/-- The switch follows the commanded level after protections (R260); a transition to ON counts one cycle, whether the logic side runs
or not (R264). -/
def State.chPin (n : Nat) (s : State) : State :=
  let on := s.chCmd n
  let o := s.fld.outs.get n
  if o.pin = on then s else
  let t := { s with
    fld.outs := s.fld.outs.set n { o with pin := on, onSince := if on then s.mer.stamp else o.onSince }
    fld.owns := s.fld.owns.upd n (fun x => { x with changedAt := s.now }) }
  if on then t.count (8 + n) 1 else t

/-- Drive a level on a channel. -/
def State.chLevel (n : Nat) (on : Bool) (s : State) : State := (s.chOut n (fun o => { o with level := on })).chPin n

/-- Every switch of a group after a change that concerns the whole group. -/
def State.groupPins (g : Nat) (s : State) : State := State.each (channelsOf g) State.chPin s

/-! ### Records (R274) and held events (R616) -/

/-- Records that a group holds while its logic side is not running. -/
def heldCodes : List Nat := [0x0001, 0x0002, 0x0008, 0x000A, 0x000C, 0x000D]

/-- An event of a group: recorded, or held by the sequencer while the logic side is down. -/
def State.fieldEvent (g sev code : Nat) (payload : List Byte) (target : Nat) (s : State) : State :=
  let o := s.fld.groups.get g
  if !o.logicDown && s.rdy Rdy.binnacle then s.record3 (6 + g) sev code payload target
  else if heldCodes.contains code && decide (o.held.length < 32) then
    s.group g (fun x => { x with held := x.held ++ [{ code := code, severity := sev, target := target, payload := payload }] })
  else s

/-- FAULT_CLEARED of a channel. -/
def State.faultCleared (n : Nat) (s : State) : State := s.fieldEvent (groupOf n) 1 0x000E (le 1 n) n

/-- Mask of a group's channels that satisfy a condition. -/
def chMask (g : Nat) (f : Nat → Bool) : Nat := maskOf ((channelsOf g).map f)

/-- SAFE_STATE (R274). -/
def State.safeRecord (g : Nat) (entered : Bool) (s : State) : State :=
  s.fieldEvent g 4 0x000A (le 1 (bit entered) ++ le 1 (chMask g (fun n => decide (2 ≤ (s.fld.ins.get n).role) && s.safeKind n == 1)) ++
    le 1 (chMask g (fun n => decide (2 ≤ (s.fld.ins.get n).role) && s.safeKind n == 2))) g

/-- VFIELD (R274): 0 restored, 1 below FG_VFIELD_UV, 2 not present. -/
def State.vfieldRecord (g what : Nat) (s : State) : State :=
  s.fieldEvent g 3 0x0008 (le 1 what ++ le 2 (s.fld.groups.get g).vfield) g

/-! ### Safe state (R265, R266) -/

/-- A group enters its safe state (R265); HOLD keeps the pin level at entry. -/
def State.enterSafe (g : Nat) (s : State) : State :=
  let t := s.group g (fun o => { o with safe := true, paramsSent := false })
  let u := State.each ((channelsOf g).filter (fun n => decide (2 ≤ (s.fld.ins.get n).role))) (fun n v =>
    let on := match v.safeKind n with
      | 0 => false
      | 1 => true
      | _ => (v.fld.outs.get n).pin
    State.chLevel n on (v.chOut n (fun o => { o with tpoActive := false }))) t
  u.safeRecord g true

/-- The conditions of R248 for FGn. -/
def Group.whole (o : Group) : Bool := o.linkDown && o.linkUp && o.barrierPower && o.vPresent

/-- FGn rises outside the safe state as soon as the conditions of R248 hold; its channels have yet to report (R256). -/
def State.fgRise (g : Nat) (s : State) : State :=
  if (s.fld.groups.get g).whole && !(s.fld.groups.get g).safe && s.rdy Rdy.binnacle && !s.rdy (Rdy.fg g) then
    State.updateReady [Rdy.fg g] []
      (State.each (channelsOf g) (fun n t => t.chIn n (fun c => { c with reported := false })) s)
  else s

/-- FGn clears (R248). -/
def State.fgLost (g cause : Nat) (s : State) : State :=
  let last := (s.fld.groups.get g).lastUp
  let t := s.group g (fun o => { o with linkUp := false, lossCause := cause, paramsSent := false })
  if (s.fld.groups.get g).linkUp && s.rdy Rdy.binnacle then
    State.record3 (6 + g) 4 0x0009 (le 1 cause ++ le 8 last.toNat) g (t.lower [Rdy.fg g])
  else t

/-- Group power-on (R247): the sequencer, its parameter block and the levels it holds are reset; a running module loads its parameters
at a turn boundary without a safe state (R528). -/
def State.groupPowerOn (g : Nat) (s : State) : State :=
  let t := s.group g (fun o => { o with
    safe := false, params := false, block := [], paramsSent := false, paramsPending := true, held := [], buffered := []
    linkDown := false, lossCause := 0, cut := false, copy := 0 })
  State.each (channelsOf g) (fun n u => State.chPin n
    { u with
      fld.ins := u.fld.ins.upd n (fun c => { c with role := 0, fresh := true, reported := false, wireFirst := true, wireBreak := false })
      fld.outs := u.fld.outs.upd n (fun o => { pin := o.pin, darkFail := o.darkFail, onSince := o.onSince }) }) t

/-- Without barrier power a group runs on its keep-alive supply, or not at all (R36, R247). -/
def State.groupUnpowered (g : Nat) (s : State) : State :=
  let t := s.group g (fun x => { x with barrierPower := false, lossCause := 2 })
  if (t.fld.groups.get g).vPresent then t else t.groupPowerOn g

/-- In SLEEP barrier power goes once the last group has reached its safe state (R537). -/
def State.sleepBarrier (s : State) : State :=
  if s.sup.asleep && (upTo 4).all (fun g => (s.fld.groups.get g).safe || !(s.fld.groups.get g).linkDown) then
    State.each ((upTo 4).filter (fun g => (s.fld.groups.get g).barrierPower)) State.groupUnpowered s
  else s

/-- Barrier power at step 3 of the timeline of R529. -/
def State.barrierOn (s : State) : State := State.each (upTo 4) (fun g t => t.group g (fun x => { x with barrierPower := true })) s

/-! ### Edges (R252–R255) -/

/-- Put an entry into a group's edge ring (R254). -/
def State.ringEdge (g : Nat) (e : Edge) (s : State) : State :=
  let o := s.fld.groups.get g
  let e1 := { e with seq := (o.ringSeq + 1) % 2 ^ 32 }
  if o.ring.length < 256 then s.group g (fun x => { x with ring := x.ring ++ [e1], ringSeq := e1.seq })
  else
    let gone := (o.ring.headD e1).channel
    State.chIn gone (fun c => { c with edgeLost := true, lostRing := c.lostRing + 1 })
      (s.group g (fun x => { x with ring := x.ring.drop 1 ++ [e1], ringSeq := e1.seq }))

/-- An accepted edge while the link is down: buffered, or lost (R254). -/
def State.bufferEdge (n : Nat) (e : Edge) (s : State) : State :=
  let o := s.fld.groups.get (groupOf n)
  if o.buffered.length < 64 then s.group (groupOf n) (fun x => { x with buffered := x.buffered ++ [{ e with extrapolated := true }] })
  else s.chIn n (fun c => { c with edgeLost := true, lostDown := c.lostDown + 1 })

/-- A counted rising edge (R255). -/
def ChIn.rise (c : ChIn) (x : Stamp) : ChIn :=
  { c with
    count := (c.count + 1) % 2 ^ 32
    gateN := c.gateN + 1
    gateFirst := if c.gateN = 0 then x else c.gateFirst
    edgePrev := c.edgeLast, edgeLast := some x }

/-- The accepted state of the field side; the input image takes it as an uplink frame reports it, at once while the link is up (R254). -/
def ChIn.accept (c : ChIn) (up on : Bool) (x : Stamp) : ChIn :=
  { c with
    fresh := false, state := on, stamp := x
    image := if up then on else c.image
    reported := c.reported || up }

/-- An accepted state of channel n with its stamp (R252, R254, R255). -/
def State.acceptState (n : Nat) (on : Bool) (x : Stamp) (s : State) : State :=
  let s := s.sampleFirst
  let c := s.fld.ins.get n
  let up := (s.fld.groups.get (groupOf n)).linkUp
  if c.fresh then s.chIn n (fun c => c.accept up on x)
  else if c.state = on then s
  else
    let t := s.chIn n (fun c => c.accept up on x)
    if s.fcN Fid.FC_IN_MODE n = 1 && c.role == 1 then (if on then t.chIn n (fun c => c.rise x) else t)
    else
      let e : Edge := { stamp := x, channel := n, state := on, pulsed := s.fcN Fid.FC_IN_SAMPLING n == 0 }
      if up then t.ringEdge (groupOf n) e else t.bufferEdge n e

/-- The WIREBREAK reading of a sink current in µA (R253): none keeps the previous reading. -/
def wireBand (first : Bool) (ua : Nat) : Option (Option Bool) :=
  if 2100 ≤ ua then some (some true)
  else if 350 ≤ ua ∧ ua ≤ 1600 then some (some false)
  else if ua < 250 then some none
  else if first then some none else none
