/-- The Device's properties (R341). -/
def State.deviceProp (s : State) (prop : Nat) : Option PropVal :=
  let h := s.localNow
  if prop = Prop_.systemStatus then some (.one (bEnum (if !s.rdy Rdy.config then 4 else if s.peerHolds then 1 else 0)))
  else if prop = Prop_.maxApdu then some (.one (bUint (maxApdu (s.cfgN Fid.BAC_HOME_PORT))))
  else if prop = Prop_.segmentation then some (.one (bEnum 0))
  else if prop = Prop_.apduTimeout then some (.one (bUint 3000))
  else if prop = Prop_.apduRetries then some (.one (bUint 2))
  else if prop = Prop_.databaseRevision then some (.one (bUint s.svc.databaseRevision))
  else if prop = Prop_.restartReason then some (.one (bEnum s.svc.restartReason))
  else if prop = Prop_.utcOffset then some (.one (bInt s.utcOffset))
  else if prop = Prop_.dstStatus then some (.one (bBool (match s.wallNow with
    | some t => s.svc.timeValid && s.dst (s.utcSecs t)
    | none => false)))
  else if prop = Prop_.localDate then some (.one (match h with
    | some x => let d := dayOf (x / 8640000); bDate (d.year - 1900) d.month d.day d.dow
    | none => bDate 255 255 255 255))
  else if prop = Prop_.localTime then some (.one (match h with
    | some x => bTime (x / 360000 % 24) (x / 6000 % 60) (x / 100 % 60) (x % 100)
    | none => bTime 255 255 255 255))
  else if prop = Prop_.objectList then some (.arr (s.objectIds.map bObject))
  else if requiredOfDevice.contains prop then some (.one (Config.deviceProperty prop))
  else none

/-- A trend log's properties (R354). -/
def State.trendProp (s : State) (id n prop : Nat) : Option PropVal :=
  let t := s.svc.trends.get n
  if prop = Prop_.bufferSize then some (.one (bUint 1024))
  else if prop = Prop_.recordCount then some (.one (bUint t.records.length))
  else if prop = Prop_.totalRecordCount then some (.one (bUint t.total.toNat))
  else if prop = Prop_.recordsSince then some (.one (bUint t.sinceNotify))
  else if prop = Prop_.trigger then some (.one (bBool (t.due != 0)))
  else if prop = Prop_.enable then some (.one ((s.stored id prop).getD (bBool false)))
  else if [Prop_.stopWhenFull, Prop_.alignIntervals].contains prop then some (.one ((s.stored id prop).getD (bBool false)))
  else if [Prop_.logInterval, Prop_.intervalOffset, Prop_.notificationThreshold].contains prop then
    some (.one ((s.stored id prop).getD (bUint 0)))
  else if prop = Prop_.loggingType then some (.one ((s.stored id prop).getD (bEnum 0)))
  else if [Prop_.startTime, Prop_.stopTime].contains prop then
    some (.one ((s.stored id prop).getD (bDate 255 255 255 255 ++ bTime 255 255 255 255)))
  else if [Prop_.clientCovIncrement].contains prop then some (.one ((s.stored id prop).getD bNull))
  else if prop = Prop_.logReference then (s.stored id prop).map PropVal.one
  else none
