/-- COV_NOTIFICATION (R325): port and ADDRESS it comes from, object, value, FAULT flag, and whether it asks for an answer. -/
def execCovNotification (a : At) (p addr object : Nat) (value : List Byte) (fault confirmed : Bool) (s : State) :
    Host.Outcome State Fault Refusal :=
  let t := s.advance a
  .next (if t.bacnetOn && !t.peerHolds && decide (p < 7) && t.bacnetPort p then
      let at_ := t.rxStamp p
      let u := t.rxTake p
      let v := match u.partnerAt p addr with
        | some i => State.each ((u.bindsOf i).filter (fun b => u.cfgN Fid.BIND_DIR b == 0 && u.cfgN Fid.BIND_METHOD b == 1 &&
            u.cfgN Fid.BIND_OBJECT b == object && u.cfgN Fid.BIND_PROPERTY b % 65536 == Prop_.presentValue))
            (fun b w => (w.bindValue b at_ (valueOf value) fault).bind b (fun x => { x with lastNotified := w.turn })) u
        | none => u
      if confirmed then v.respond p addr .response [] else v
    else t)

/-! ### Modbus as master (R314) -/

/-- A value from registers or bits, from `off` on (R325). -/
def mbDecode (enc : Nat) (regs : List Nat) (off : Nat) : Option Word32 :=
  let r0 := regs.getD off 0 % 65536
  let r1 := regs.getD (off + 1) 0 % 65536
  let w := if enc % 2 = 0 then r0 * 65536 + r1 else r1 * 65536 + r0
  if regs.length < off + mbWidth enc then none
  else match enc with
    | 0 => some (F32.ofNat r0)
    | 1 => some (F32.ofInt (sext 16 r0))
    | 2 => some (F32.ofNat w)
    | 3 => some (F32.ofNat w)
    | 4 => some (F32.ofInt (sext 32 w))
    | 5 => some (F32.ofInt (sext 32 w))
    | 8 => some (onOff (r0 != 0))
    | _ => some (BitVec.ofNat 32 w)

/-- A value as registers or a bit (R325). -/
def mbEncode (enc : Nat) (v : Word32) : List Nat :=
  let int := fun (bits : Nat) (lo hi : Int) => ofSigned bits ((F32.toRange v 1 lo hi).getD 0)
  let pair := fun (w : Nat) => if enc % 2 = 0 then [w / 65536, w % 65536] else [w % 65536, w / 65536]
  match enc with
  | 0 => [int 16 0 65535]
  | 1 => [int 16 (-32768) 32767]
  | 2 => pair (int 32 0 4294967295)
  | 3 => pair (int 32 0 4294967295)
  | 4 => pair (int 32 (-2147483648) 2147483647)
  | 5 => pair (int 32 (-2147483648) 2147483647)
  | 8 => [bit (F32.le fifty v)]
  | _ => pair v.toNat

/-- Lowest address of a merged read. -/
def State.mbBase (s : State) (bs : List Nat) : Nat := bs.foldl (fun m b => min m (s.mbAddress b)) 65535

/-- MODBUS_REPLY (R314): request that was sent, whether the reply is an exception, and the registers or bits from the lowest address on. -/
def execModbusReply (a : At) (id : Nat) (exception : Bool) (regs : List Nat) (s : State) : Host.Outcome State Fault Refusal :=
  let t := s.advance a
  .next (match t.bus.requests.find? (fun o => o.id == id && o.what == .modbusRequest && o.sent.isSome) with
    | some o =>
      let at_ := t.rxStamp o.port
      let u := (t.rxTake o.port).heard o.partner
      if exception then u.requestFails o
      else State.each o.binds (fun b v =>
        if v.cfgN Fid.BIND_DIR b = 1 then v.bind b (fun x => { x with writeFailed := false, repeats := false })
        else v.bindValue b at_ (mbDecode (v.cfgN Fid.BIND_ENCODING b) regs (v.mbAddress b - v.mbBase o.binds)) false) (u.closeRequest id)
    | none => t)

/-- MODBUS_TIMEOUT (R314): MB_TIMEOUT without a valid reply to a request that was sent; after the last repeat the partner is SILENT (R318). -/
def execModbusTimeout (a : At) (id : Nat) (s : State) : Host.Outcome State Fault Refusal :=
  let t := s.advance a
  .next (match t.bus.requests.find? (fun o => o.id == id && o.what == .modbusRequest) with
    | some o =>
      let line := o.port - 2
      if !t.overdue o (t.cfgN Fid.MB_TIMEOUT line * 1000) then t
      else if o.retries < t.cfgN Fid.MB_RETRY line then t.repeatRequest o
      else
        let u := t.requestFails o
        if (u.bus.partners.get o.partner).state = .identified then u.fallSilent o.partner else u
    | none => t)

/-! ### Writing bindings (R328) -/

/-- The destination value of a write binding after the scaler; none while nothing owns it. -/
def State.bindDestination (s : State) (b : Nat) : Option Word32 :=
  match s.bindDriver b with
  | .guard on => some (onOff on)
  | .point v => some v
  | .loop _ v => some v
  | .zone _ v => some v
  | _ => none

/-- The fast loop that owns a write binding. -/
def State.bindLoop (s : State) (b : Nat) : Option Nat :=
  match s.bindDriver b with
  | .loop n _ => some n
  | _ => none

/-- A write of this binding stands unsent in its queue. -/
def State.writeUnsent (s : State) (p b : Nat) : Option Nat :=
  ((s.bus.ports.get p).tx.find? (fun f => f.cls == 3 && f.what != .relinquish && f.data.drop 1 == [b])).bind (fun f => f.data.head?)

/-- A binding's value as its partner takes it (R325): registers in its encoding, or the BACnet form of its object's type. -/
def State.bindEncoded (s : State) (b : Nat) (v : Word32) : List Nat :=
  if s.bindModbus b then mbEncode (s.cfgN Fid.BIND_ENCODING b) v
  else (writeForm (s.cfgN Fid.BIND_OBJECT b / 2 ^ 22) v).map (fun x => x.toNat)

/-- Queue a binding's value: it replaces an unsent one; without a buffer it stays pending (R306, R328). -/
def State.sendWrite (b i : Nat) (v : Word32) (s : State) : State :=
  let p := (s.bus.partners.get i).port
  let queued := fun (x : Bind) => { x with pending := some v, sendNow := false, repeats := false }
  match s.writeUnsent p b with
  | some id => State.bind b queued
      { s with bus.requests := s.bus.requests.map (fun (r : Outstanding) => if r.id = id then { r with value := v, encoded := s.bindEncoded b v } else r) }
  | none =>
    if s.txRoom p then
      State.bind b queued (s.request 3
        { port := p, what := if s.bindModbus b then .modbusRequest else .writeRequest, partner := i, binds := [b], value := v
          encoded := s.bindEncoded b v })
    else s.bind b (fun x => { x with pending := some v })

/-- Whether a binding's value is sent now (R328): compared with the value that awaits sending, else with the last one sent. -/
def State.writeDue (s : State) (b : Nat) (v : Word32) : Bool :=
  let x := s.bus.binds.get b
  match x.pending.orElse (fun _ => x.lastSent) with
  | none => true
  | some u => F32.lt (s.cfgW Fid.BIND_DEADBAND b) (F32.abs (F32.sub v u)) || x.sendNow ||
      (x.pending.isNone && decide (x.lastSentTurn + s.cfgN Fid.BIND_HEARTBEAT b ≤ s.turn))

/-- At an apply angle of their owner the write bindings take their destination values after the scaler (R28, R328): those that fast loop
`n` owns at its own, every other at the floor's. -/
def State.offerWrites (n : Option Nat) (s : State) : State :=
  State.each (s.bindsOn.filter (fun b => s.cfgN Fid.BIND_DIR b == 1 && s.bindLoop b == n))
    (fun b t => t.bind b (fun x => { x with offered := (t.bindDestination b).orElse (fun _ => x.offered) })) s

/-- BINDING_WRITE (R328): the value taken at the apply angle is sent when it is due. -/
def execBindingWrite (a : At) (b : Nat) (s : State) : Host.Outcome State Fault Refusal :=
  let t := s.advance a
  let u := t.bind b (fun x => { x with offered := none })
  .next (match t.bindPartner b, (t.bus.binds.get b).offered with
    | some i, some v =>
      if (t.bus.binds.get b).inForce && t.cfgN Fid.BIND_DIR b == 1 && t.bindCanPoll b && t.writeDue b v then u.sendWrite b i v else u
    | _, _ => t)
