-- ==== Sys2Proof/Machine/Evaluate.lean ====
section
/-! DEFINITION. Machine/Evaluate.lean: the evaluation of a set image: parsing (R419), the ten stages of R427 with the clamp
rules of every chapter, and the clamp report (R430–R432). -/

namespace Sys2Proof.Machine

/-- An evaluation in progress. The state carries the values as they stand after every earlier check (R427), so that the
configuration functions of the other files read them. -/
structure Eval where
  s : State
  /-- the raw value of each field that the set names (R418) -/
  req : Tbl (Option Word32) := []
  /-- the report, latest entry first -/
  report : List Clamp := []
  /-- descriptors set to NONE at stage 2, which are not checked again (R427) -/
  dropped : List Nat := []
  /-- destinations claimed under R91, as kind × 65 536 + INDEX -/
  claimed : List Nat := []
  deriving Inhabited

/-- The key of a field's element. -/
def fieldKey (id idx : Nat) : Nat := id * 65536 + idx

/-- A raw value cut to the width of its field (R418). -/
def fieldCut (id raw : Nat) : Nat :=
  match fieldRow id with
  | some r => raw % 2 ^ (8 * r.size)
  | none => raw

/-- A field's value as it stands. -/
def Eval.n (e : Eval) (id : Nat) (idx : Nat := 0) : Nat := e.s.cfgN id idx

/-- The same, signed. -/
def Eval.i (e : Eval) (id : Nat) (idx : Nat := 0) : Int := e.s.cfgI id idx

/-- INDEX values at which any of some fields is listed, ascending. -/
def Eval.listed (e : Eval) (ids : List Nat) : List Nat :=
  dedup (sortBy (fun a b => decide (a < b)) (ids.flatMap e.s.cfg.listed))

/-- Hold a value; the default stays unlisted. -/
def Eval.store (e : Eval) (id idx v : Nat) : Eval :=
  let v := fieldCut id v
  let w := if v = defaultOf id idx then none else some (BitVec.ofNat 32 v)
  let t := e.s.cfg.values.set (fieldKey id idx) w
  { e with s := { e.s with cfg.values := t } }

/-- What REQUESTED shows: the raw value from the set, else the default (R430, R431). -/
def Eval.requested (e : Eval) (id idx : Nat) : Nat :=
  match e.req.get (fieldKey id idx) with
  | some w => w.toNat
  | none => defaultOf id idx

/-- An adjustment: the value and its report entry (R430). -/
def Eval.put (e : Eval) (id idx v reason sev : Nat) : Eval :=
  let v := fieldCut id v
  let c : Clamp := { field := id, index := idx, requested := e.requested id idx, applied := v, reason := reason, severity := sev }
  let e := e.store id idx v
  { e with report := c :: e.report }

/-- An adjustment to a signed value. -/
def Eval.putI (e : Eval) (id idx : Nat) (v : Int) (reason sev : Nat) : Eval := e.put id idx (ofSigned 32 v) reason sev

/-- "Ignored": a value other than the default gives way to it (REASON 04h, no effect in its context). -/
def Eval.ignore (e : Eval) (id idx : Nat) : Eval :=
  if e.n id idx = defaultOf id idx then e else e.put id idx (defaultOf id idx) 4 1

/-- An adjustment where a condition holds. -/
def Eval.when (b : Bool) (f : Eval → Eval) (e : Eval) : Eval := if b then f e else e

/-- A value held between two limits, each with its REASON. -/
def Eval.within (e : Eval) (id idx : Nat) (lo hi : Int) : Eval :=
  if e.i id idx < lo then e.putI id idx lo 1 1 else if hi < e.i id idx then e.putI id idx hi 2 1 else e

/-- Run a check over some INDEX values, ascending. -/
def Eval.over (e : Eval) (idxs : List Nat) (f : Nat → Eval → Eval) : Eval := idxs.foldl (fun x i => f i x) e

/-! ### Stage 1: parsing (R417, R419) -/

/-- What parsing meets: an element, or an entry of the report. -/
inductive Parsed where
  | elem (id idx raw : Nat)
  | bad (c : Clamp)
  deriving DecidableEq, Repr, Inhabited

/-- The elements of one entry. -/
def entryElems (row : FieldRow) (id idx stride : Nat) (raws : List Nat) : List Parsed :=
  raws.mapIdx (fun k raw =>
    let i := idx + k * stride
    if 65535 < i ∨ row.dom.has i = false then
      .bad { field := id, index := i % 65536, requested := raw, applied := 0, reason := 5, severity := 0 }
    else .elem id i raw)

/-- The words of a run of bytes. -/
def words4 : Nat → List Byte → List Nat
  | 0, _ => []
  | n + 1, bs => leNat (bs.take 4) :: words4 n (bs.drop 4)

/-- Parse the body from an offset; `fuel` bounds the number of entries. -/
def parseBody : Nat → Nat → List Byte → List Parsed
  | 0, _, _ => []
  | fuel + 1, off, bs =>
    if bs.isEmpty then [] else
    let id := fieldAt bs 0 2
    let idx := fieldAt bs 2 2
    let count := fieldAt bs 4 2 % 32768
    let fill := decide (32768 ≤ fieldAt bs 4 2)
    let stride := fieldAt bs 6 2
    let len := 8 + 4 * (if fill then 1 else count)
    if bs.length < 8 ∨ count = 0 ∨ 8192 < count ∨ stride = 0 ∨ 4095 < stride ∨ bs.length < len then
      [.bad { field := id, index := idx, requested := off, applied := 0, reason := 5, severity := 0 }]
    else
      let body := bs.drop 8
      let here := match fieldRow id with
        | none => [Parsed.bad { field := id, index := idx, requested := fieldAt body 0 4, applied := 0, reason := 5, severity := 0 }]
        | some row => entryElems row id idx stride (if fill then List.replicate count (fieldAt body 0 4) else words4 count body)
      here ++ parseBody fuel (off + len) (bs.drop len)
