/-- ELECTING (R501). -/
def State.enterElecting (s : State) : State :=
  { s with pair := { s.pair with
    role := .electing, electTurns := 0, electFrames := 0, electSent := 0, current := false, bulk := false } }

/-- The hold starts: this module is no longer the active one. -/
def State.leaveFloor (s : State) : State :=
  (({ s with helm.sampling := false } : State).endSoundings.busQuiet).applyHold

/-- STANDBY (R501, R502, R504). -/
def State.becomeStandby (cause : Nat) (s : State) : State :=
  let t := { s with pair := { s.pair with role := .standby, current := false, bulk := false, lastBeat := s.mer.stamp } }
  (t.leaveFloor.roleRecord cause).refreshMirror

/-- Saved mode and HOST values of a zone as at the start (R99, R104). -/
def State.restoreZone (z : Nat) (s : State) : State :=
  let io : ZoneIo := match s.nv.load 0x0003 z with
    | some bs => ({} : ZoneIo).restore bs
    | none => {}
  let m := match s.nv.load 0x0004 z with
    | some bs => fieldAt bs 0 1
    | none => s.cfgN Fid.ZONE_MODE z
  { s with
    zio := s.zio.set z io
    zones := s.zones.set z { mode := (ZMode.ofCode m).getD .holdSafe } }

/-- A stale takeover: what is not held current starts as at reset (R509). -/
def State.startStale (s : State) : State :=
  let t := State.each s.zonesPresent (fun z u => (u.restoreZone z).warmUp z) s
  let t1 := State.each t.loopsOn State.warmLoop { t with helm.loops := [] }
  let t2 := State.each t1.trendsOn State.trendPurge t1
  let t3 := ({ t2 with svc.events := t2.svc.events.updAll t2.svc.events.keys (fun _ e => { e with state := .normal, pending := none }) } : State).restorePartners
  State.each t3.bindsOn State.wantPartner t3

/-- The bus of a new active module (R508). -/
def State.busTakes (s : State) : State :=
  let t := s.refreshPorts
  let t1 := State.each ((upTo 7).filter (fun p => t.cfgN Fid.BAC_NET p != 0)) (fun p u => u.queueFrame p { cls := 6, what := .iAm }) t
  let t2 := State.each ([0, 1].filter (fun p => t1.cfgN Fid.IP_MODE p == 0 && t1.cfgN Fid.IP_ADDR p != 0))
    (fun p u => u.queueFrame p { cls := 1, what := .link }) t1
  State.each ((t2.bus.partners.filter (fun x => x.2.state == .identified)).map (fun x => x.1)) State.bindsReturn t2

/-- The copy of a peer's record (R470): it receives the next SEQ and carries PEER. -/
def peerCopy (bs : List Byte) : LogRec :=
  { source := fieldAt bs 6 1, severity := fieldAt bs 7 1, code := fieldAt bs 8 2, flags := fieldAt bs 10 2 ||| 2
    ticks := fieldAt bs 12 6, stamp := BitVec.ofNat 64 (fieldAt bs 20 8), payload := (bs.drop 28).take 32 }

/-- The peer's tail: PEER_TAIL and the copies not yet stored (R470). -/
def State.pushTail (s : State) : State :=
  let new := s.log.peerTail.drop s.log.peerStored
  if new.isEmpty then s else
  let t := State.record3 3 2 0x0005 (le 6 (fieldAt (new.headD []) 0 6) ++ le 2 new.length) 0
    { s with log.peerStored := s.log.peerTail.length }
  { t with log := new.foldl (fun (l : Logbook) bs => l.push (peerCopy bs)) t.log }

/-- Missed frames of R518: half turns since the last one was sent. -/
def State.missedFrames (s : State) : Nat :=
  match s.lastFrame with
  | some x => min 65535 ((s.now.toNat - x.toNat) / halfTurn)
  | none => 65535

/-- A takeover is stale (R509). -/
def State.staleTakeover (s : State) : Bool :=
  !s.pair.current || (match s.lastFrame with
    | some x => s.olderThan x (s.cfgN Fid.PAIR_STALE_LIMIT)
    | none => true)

**TASK BRIEF:**
Proceeding from the line containing "R502, R504). -/" through the line containing "let t := s.refreshPorts", transcribe the lines above exactly, both end lines included.

**SOLUTION TO THIS TASK:**
/-- STANDBY (R501, R502, R504). -/
def State.becomeStandby (cause : Nat) (s : State) : State :=
  let t := { s with pair := { s.pair with role := .standby, current := false, bulk := false, lastBeat := s.mer.stamp } }
  (t.leaveFloor.roleRecord cause).refreshMirror

/-- Saved mode and HOST values of a zone as at the start (R99, R104). -/
def State.restoreZone (z : Nat) (s : State) : State :=
  let io : ZoneIo := match s.nv.load 0x0003 z with
    | some bs => ({} : ZoneIo).restore bs
    | none => {}
  let m := match s.nv.load 0x0004 z with
    | some bs => fieldAt bs 0 1
    | none => s.cfgN Fid.ZONE_MODE z
  { s with
    zio := s.zio.set z io
    zones := s.zones.set z { mode := (ZMode.ofCode m).getD .holdSafe } }

/-- A stale takeover: what is not held current starts as at reset (R509). -/
def State.startStale (s : State) : State :=
  let t := State.each s.zonesPresent (fun z u => (u.restoreZone z).warmUp z) s
  let t1 := State.each t.loopsOn State.warmLoop { t with helm.loops := [] }
  let t2 := State.each t1.trendsOn State.trendPurge t1
  let t3 := ({ t2 with svc.events := t2.svc.events.updAll t2.svc.events.keys (fun _ e => { e with state := .normal, pending := none }) } : State).restorePartners
  State.each t3.bindsOn State.wantPartner t3

/-- The bus of a new active module (R508). -/
def State.busTakes (s : State) : State :=
  let t := s.refreshPorts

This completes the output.